La liturgie du carême propose sept étapes qui jalonnent les quarante jours donnés pour se former, agir et prier.

S’entraîner au combat spirituel

Mercredi des Cendres
Accorde-nous, Seigneur,
de savoir commencer saintement, par une
journée de jeûne, notre entraînement au combat
spirituel : que nos privations nous rendent plus
forts pour lutter contre l’esprit du mal.

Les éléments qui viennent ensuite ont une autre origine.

/-! Every command, and the host. -/

theorem sound_runCount {s : State} (h : Sound s) : Sound (runCount s).state := by
  obtain ⟨hr, hw, hz⟩ := frequencies_wf s.inputSymbols
  exact ⟨bounds_congr h.1 rfl rfl rfl rfl rfl, wf_setFreq h.2 hr hw hz⟩

theorem sound_discardAll {s : State} (h : Sound s) : Sound (discardAll s) := by
  obtain ⟨hb, hwf⟩ := h
  have hfreq : Memory.wf { s with freq := [] } = true := wf_setFreq hwf rfl rfl rfl
  have hcode : Memory.wf { s with freq := [], code := [] } = true := wf_setCode hfreq rfl rfl
  exact ⟨⟨hb.params, hb.inLen, Nat.zero_le _, Nat.zero_le _, Nat.zero_le _⟩, hcode⟩

theorem sound_exec {i : Instr} {s t : State} (h : exec i s = .next t) (hs : Sound s) : Sound t := by
  rw [eq_of_exec h]
  cases i with
  | nop => exact hs
  | clear => exact sound_discardAll hs
  | count => exact sound_runCount hs
  | build => exact sound_runBuild hs
  | gencode => exact sound_runGencode hs
  | pack => exact sound_runPack hs
  | encode =>
    exact runEncode_keeps (fun _ => sound_raise _ _) (fun _ => sound_runCount) (fun _ => sound_runBuild)
      (fun _ => sound_runGencode) (fun _ => sound_runPack) hs
  | decode => exact sound_runDecode hs
  | append len => exact sound_appendBits _ _ _ hs
  | pbclr => exact sound_emptyBuffer hs

/-- IN_LEN and TOTAL_BITS store the clamped value (R33, R35). -/
theorem bounds_storeLoc (v : Word) {s : State} (l : Loc) (h : Bounds s) : Bounds (storeLoc v s l) := by
  cases l with
  | inLen =>
    exact ⟨h.params, (Nat.mod_le _ _).trans (min_le_right _ _), h.outLen, h.totalBits, h.nodeCount⟩
  | totalBits =>
    exact ⟨h.params, h.inLen, h.outLen, (Nat.mod_le _ _).trans (min_le_right _ _), h.nodeCount⟩
  | _ => exact bounds_congr h rfl rfl rfl rfl rfl

theorem sound_hostWrite (a : Addr) (v : Word) (s : State) (h : Sound s) : Sound (hostWrite a v s) :=
  ⟨hostWrite_keeps (fun _ _ h => bounds_congr h rfl rfl rfl rfl rfl) (fun _ _ h => bounds_congr h rfl rfl rfl rfl rfl)
    (fun _ h => bounds_congr h rfl rfl rfl rfl rfl) (fun v _ l _ h => bounds_storeLoc v l h) a v s h.1,
    hostWrite_wf a v s h.2⟩

theorem sound_hostRead (a : Addr) (s : State) (h : Sound s) : Sound (hostRead a s) := by
  rw [hostRead_frame]; exact ⟨bounds_congr h.1 rfl rfl rfl rfl rfl, h.2⟩

theorem sound_applyReset (s : State) (h : Sound s) : Sound (applyReset s) :=
  ⟨⟨h.1.params, Nat.zero_le _, Nat.zero_le _, Nat.zero_le _, Nat.zero_le _⟩, Memory.wf_applyReset s⟩
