-- ==== Sys2Proof/Word.lean ====
section
/-! DEFINITION. The words of the AB640: bytes on its two serial ports, and the plainest arithmetic on amounts that
stop at a stated maximum (spec 00, "Counters"). Amounts of money, counts and times are plain numbers. -/

namespace Sys2Proof

/-- One byte on a serial port. -/
abbrev Byte := BitVec 8

/-- A 16-bit word: the check value and two-byte fields. -/
abbrev Word := BitVec 16

/-- A counter that has risen by `d` and stops at `most` (spec 00, "Counters"). -/
def stopAt (most n d : Nat) : Nat := min most (n + d)

/-- A value clamped to a range (spec 00, "Clamping"). -/
def clampNat (low high n : Nat) : Nat := max low (min high n)

/-- A signed value clamped to a range (spec 00, "Clamping"). -/
def clampInt (low high n : Int) : Int := max low (min high n)

end Sys2Proof
end

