-- ==== Sys2Proof/Syntax.lean ====
section
/-! DEFINITION. The commands of the AB640: one constructor for each row of spec/opcode_table.json. A request to node 0
carries the sequence byte and the payload bytes of its frame (09, section 9.1); a frame that is not a request carries the
fields the rules read; an event carries what the inputs show. -/

namespace Sys2Proof

/-- A motor group (05, section 5.1). -/
inductive Group where
  | a
  | b
deriving DecidableEq, Repr

/-- A frame of either port without its start byte, length byte and check value (09, section 9.1). -/
structure Frame where
  node : Byte
  kind : Byte
  seq : Byte
  payload : List Byte
deriving DecidableEq, Repr

/-- The commands. Each docstring names the row. -/
inductive Instr where
  /-- POWER_ON_RESET (R168) -/
  | powerOnReset
  /-- RESET_PIN (R159) -/
  | resetPin
  /-- COIN_SIGNATURE (R5) with its three readings -/
  | coinSignature (size alloy thickness : Nat)
  /-- GATE_HOLD_END (R7) -/
  | gateHoldEnd
  /-- PATH_PASSAGE (R9) -/
  | pathPassage
  /-- PATH_TIMEOUT (R12) -/
  | pathTimeout
  /-- LOW_SENSOR_CHANGE (R16): the tube and its new reading -/
  | lowSensorChange (tube : Nat) (covered : Bool)
  /-- TUBE_SET (R17) -/
  | tubeSet (seq : Byte) (payload : List Byte)
  /-- END_SESSION (R32) -/
  | endSession (seq : Byte) (payload : List Byte)
  /-- COIN_RETURN (R33) -/
  | coinReturn
  /-- ASSURANCE_EVALUATION_COMPLETE (R48) -/
  | assuranceEvaluationComplete
  /-- PAYOUT_EXIT_BREAK (R53) -/
  | payoutExitBreak
  /-- EXIT_WAIT_EXPIRY (R54) -/
  | exitWaitExpiry
  /-- TUBE_DISPENSE (R58) -/
  | tubeDispense (seq : Byte) (payload : List Byte)
  /-- SELECTION_CLEAR (R63) -/
  | selectionClear (seq : Byte) (payload : List Byte)
  /-- VEND (R65) -/
  | vend (seq : Byte) (payload : List Byte)
  /-- DROP_WINDOW_EXPIRY (R71) of the vend with this start order, counted from 1 (R67) -/
  | dropWindowExpiry (startOrder : Nat)
  /-- DROP_EVENT (R72) -/
  | dropEvent
  /-- DROP_BEAM_BREAK (R88) -/
  | dropBeamBreak
  /-- DROP_BEAM_CLEAR (R88) -/
  | dropBeamClear
  /-- HOME_LEAVE (R80), of the home switch of a position (log 47) -/
  | homeLeave (position : Nat)
  /-- HOME_RETURN (R82), of the home switch of a position (log 47) -/
  | homeReturn (position : Nat)
  /-- HOME_LEAVE_TIME (R81) -/
  | homeLeaveTime (g : Group)
  /-- TURN_TIMEOUT (R83) -/
  | turnTimeout (g : Group)
  /-- CURRENT_SAMPLE (R84) in mA -/
  | currentSample (g : Group) (milliamps : Nat)
  /-- FAULT_REST_END (R87) -/
  | faultRestEnd (g : Group)
  /-- MOTOR_TEST (R91) -/
  | motorTest (seq : Byte) (payload : List Byte)
  /-- SENSOR_SAMPLE (R96): the three counts of one second -/
  | sensorSample (cab coil cond : Nat)
  /-- MIN_OFF_END (R102) -/
  | minOffEnd
  /-- START_WINDOW_END (R104) -/
  | startWindowEnd
  /-- MIN_RUN_REACHED (R105) -/
  | minRunReached
  /-- FALLBACK_OFF_ELAPSED (R107) -/
  | fallbackOffElapsed
  /-- FALLBACK_ON_ELAPSED (R107) -/
  | fallbackOnElapsed
  /-- DEFROST_INTERVAL_REACHED (R108) -/
  | defrostIntervalReached
  /-- DEFROST_NOW (R108) -/
  | defrostNow (seq : Byte) (payload : List Byte)
  /-- DEFROST_MAX_REACHED (R110) -/
  | defrostMaxReached
  /-- DRIP_END (R112) -/
  | dripEnd
  /-- EXPOSURE_STEP (R114) -/
  | exposureStep
  /-- MIN_RESUME_REACHED (R123) -/
  | minResumeReached
  /-- START_DEFER_LIMIT (R124) -/
  | startDeferLimit
  /-- PERIPHERAL_FRAME (R132): a host frame to an alias -/
  | peripheralFrame (node kind seq : Byte) (payload : List Byte)
  /-- GUARD_END (R134) -/
  | guardEnd
  /-- POLL_DUE (R134) -/
  | pollDue (channel : Nat)
  /-- PROBE_DUE (R134) -/
  | probeDue (channel : Nat)
  /-- BUS_FRAME_RECEIVED (R136): a frame completed on the Peripheral Bus and the check value received with it -/
  | busFrameReceived (frame : Frame) (check : Word)
  /-- RESPONSE_TIMEOUT (R137) -/
  | responseTimeout
  /-- BUS_BYTE_GAP (R128): the bytes heard on the bus before the gap -/
  | busByteGap (heard : List Byte)
  /-- BUS_STUCK (R144) -/
  | busStuck
  /-- PRST_PULSE_END (R144) -/
  | prstPulseEnd
  /-- RECEIVE_LINE_RELEASED (R144) -/
  | receiveLineReleased
  /-- LINK_BYTE_GAP (R147): the bytes heard on RX before the gap -/
  | linkByteGap (heard : List Byte)
  /-- OVER_LENGTH_FRAME (R147): the frame up to its length byte -/
  | overLengthFrame (node kind seq length : Byte)
  /-- CHECK_VALUE_ERROR (R149): a completed frame and the check value received with it -/
  | checkValueError (frame : Frame) (check : Word)
  /-- UNKNOWN_NODE (R150): a well-formed frame to node 16-255 -/
  | unknownNode (node kind seq : Byte) (payload : List Byte)
  /-- BAD_KIND (R150): a node-0 frame of a kind that is not a request -/
  | badKind (kind seq : Byte) (payload : List Byte)
  /-- IDENTIFY (R152) -/
  | identify (seq : Byte) (payload : List Byte)
  /-- STATUS (R153) -/
  | status (seq : Byte) (payload : List Byte)
  /-- FETCH_NOTICES (R156) -/
  | fetchNotices (seq : Byte) (payload : List Byte)
  /-- SET_FLOOR (R155) -/
  | setFloor (seq : Byte) (payload : List Byte)
  /-- TIME_STAMP_WRAP (R154) -/
  | timeStampWrap
  /-- STAGE_OPEN (R161) -/
  | stageOpen (seq : Byte) (payload : List Byte)
  /-- STAGE_WRITE (R162) -/
  | stageWrite (seq : Byte) (payload : List Byte)
  /-- STAGE_COMMIT (R163) -/
  | stageCommit (seq : Byte) (payload : List Byte)
  /-- STAGE_DISCARD (R161) -/
  | stageDiscard (seq : Byte) (payload : List Byte)
  /-- READ_TABLE (R165) -/
  | readTable (seq : Byte) (payload : List Byte)
  /-- DOOR_OPEN (R166) -/
  | doorOpen
  /-- DOOR_CLOSE (R166) -/
  | doorClose
  /-- MODE (R167) -/
  | mode (seq : Byte) (payload : List Byte)
  /-- RESTART (R168) -/
  | restart (seq : Byte) (payload : List Byte)
  /-- BUS_OVER_LENGTH_FRAME (R128): the frame on the bus up to its length byte -/
  | busOverLengthFrame (node kind seq length : Byte)
deriving DecidableEq, Repr

end Sys2Proof
end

A l’image de Jésus qui est parti quarante jours dans le désert et a dû lutter à la fin contre l’esprit du mal pendant quarante jours dans le désert, nous avons à conduire un combat spirituel par lequel «  l’homme apprend à triompher de ses divisions intérieures pour se laisser habiter par la paix de Dieu »1
Il s’agit d’un combat intérieur dans lequel nous pouvons utiliser les armes décrites par Saint Paul en termes imagés. Dans son épître aux Éphésiens (Ep. 6, 13-17), il nous invite à revêtir l’armure de Dieu, la ceinture de la Vérité, la cuirasse de la justice, le casque du Salut, « le glaive de l’Esprit, c’est-à-dire la Parole de Dieu » et pour chaussures « le zèle à propager l’Évangile de la paix ».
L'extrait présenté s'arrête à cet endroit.